→ **ABOUT THIS TASK**: Produce as output only the lines below starting at the line with "of a run. -/" and continuing through the line with "Begun s t ∨", each one exactly as written.
—————
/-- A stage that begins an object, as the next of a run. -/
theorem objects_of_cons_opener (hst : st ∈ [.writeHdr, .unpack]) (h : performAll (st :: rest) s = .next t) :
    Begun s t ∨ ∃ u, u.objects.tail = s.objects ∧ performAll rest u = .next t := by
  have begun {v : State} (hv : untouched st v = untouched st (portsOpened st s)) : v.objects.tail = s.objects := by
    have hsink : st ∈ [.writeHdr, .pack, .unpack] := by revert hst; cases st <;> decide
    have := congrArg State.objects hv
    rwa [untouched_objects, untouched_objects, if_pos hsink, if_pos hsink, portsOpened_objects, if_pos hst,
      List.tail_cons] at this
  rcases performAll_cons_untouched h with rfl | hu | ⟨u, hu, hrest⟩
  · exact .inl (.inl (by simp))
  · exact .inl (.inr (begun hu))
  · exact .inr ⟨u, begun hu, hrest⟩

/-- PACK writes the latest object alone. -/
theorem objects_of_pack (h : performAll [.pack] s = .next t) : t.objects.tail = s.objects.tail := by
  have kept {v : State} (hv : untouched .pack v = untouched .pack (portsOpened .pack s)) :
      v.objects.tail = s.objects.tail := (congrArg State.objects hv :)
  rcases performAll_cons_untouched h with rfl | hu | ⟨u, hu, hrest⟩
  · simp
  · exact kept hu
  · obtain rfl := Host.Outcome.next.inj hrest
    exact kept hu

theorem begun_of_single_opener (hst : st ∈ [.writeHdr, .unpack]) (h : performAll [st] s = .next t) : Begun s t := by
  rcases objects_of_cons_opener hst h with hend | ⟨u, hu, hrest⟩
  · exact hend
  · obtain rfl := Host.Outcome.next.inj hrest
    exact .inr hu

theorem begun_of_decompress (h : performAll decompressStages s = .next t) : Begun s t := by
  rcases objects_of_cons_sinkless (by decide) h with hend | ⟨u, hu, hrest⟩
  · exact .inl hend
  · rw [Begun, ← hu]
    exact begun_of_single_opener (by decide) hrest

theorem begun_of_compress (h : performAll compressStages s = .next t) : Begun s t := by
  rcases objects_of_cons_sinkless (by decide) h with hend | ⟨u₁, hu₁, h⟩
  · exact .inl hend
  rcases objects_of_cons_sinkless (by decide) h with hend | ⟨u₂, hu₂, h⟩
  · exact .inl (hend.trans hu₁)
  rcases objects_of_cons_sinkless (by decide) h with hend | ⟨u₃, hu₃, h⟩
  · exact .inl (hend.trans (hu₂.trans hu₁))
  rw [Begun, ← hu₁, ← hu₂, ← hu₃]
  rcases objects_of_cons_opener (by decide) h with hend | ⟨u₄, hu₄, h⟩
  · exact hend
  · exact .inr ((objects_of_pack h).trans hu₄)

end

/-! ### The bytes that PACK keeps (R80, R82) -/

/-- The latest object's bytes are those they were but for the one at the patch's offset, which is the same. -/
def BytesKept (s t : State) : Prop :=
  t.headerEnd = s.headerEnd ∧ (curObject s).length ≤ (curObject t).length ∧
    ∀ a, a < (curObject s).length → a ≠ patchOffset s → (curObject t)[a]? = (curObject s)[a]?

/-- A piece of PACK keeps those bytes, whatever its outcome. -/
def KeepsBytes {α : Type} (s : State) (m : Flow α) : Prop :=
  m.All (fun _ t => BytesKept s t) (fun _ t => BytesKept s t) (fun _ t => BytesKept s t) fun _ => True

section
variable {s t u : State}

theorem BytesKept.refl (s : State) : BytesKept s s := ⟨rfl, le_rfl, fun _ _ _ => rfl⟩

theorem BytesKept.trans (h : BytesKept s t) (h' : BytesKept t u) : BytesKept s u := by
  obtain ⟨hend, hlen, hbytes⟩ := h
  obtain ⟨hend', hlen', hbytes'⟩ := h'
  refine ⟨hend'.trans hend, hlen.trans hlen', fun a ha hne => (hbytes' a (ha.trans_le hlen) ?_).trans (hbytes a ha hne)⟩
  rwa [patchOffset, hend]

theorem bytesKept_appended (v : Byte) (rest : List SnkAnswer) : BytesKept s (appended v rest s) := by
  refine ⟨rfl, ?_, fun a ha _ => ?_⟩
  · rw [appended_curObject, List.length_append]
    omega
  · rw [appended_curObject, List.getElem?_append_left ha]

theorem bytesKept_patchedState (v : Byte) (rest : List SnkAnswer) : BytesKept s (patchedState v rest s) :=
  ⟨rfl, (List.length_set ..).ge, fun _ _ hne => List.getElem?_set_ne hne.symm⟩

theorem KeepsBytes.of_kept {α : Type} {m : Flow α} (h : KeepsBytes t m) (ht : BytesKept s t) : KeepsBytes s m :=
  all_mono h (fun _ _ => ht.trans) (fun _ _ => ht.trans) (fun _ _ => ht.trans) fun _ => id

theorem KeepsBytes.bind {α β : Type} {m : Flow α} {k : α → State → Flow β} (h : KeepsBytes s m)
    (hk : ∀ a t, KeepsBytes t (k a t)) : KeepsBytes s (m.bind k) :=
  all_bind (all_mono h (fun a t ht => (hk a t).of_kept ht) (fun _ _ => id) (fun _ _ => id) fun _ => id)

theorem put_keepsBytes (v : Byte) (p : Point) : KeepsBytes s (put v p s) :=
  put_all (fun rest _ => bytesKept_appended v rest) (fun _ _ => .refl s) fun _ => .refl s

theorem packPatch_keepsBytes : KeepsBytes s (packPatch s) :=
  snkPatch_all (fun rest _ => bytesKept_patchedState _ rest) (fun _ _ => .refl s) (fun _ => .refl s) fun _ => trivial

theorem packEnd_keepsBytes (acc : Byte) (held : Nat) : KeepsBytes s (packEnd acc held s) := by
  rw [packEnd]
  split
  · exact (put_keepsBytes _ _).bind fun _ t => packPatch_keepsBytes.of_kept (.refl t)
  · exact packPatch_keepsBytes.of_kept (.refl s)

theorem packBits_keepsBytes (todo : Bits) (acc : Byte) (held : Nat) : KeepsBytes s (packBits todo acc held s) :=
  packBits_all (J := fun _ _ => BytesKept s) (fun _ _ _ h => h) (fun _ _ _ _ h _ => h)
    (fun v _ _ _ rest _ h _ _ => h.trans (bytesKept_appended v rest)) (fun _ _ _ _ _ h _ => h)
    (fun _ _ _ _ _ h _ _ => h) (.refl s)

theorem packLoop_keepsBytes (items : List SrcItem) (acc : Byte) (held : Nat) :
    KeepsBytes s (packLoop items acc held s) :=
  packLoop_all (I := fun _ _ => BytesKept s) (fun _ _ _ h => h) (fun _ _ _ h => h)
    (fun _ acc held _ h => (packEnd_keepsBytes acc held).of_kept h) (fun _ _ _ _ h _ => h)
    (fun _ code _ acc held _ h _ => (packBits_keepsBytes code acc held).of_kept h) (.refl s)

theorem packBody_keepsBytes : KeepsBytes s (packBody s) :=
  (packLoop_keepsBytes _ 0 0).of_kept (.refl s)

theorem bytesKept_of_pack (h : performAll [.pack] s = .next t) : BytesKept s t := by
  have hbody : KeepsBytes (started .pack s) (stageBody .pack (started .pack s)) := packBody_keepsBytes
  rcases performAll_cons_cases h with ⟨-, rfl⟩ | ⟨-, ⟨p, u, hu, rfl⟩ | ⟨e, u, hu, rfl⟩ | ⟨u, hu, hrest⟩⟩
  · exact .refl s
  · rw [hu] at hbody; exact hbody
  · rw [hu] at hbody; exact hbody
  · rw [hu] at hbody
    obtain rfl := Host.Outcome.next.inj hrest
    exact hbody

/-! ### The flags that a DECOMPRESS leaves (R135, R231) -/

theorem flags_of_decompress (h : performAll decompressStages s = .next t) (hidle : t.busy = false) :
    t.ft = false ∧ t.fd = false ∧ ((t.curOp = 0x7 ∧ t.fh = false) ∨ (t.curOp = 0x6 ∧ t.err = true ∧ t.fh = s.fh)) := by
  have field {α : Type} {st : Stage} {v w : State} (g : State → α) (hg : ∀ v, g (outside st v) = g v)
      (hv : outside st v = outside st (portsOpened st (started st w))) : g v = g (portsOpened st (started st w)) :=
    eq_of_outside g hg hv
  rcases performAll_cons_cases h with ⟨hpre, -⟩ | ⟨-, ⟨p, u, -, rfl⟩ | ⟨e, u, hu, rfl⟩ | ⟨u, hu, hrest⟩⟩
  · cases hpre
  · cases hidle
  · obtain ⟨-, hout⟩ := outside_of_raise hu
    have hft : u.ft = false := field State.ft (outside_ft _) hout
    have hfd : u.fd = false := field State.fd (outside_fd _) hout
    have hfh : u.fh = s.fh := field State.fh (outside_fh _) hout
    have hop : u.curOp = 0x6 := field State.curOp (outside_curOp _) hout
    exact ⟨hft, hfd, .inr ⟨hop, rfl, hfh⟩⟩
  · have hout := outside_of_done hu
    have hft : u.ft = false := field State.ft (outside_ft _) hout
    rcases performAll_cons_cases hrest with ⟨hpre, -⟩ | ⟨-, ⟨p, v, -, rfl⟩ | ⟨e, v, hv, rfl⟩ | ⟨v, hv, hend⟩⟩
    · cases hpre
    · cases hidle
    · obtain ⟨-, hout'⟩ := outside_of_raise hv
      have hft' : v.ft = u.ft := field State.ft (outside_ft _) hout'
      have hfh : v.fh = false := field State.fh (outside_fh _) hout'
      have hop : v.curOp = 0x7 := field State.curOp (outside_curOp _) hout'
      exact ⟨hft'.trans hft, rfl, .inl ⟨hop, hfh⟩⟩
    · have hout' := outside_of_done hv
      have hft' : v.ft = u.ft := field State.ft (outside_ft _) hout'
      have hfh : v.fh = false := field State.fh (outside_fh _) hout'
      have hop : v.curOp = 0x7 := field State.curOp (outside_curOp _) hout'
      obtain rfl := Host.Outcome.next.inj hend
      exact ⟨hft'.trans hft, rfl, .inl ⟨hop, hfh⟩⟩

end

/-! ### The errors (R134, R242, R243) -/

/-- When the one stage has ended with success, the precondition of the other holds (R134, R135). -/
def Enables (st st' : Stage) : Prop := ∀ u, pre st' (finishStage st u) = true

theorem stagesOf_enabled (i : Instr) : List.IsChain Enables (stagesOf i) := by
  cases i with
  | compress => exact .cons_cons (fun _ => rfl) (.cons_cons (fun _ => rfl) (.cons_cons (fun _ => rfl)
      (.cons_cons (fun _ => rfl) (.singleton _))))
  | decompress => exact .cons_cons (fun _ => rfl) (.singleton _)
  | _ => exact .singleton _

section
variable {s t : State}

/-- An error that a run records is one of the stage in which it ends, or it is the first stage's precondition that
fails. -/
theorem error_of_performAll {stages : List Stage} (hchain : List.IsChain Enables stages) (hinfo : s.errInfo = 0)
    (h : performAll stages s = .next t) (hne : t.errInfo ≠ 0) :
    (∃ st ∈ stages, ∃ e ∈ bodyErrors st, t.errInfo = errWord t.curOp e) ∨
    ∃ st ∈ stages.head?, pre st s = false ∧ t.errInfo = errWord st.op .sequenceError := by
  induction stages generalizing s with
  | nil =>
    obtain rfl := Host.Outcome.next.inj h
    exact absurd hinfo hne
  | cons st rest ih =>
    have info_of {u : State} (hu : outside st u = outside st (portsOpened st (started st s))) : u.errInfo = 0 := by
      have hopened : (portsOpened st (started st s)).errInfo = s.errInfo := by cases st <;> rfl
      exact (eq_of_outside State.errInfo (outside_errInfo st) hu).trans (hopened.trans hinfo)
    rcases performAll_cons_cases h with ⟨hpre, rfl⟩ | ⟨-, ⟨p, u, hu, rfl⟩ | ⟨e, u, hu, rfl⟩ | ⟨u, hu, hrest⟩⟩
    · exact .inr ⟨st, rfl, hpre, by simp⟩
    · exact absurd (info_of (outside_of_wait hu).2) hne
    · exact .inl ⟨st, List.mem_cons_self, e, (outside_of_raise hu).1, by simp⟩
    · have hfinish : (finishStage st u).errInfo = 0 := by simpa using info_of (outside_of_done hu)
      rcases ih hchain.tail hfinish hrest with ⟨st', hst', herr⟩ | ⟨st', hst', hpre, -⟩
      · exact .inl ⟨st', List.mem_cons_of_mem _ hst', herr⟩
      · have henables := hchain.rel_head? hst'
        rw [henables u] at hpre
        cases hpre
—————
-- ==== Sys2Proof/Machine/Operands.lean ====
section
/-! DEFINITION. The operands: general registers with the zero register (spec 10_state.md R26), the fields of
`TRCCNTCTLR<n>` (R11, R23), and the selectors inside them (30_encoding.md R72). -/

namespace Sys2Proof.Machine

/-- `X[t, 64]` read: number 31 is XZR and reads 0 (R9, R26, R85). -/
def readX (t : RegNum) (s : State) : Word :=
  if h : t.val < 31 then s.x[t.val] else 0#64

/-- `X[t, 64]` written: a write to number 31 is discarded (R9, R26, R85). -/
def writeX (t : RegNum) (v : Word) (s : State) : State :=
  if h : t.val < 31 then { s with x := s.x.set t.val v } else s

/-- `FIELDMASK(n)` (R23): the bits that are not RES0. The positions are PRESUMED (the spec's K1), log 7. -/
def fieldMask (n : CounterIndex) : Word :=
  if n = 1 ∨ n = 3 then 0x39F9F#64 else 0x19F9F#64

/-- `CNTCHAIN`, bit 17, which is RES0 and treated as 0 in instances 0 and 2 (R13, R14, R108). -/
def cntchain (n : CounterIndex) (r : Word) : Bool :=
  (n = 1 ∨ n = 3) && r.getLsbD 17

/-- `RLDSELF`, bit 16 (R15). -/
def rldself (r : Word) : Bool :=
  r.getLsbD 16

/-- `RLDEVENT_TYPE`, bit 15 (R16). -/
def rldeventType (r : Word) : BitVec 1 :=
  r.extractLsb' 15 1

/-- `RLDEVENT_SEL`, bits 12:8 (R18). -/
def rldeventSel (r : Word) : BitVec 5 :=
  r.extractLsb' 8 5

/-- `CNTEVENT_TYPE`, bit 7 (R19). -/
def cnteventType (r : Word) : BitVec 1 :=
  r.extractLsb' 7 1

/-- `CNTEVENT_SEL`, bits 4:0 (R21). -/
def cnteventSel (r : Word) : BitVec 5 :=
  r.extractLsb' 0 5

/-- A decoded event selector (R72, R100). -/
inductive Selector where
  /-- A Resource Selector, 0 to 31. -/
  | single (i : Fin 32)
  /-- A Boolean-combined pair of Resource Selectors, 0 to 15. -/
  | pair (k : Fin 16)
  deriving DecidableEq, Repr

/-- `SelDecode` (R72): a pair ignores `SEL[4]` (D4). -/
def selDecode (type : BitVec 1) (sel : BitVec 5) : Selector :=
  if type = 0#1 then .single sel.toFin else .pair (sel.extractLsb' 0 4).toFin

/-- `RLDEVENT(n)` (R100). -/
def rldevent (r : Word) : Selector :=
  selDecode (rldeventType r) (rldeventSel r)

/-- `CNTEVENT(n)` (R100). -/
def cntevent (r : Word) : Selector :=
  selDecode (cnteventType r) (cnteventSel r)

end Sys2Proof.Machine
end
—————
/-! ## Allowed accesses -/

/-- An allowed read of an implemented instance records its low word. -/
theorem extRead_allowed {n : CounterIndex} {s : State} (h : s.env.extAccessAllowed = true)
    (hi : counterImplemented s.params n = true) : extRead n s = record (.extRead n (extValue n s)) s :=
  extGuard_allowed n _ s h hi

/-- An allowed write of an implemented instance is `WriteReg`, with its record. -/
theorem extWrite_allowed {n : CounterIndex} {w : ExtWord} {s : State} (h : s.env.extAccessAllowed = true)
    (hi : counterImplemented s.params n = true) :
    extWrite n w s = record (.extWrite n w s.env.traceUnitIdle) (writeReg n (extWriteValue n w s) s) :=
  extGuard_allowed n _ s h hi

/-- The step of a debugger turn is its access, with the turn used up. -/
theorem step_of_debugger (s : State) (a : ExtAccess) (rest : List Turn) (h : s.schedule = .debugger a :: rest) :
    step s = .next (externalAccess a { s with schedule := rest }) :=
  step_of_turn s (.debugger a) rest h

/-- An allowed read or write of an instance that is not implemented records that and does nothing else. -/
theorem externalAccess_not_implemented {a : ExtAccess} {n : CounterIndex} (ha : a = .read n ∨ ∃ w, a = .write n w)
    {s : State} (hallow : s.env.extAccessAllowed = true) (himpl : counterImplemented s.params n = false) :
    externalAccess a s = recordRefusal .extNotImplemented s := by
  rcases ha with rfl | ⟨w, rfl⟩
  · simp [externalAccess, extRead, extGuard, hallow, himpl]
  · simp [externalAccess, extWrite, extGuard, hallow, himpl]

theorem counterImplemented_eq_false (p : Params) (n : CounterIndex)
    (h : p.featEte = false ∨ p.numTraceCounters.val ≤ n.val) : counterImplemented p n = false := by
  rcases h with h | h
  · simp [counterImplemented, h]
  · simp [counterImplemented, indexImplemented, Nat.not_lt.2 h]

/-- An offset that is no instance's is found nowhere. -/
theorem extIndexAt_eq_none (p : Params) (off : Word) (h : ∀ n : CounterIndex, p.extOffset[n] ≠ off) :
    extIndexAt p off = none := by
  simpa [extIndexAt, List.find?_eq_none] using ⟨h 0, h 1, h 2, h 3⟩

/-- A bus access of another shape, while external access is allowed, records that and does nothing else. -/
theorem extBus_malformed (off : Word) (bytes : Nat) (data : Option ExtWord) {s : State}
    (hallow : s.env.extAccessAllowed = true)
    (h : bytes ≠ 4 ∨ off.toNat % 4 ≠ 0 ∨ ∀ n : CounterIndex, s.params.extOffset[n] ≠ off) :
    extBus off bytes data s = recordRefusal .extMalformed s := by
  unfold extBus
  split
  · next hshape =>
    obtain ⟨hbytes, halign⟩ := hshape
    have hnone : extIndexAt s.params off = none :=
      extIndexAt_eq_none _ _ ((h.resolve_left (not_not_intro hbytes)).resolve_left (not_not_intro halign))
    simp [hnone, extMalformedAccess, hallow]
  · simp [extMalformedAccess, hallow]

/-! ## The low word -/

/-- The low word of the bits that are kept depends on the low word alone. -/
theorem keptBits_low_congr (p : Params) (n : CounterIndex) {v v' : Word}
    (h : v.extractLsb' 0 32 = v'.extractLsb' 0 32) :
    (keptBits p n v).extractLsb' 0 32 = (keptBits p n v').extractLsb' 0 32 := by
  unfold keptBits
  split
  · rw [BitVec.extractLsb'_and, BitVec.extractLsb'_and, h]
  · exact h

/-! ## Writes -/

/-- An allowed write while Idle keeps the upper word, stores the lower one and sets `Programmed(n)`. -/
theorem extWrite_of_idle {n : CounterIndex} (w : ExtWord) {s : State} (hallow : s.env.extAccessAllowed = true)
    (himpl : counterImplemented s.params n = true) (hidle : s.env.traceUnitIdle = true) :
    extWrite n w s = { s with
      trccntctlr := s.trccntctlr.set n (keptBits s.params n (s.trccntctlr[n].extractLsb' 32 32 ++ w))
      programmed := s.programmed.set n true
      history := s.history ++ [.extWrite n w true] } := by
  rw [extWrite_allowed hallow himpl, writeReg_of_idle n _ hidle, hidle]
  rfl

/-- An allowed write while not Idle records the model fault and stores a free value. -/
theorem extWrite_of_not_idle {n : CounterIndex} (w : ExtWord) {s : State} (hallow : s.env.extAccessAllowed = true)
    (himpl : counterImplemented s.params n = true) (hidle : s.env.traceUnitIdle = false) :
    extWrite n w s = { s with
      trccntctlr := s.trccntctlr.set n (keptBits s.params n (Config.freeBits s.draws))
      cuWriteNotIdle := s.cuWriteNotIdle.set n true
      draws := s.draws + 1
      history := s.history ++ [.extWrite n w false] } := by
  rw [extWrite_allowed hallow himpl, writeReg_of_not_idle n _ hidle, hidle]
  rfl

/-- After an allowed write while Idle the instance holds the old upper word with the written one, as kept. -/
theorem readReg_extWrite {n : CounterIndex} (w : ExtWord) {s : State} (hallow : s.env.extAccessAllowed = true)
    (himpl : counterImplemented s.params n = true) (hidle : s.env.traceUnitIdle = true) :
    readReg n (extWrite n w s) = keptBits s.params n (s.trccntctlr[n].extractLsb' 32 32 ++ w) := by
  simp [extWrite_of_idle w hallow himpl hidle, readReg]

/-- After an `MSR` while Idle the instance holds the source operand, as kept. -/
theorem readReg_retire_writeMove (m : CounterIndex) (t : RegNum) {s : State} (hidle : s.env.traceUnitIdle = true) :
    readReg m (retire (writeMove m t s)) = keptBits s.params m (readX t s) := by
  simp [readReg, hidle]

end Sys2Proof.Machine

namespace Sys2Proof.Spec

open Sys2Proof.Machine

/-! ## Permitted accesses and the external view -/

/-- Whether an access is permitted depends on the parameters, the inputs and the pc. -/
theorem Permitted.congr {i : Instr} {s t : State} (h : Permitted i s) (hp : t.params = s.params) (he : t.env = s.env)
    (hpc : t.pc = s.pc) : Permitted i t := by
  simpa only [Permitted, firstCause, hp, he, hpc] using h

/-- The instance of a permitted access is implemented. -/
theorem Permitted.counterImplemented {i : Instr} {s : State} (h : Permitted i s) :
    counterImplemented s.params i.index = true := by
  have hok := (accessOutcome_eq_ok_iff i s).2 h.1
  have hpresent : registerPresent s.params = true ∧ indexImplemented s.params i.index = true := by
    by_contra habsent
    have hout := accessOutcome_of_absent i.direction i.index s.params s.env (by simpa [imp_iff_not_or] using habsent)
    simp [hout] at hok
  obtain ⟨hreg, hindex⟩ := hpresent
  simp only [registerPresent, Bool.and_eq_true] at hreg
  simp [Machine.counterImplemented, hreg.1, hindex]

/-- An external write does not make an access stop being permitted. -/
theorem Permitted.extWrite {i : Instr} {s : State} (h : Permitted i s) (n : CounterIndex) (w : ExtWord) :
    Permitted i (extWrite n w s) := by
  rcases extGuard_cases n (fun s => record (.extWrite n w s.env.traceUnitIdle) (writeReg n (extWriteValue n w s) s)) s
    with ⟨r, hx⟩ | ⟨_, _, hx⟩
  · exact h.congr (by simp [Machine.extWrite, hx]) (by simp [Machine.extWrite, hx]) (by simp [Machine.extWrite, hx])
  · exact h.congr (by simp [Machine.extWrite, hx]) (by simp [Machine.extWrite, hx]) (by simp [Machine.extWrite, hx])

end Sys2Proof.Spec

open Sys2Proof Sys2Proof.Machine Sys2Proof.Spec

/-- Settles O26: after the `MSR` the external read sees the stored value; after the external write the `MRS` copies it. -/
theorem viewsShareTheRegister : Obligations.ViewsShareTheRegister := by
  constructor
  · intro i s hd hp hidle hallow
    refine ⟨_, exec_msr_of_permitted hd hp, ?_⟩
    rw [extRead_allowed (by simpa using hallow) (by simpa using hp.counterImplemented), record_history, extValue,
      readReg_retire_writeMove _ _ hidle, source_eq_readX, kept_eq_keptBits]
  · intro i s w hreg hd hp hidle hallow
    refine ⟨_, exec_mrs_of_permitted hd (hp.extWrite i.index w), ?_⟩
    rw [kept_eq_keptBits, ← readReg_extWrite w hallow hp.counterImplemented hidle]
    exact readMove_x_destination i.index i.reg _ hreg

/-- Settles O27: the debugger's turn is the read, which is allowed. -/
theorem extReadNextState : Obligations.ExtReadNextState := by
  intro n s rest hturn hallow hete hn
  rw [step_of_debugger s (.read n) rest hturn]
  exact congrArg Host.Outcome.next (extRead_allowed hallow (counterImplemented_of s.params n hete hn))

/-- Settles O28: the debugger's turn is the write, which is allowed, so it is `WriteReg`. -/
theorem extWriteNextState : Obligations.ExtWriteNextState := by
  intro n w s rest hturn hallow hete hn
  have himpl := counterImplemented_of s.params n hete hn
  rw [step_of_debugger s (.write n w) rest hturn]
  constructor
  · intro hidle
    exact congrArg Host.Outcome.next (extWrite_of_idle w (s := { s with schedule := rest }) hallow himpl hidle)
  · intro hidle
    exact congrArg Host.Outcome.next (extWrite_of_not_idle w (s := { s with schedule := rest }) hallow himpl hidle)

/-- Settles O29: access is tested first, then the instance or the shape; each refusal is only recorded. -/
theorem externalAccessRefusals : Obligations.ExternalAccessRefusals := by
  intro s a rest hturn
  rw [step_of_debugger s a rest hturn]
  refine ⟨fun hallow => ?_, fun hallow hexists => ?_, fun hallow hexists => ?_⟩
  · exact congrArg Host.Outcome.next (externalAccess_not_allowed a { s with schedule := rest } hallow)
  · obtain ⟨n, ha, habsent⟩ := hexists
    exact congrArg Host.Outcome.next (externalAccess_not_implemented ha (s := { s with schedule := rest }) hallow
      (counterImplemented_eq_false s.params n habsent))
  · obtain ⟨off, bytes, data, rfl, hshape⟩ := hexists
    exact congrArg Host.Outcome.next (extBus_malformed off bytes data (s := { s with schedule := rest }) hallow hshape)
—————
→ **REPLY**:
/-- A stage that begins an object, as the next of a run. -/
theorem objects_of_cons_opener (hst : st ∈ [.writeHdr, .unpack]) (h : performAll (st :: rest) s = .next t) :
    Begun s t ∨ ∃ u, u.objects.tail = s.objects ∧ performAll rest u = .next t := by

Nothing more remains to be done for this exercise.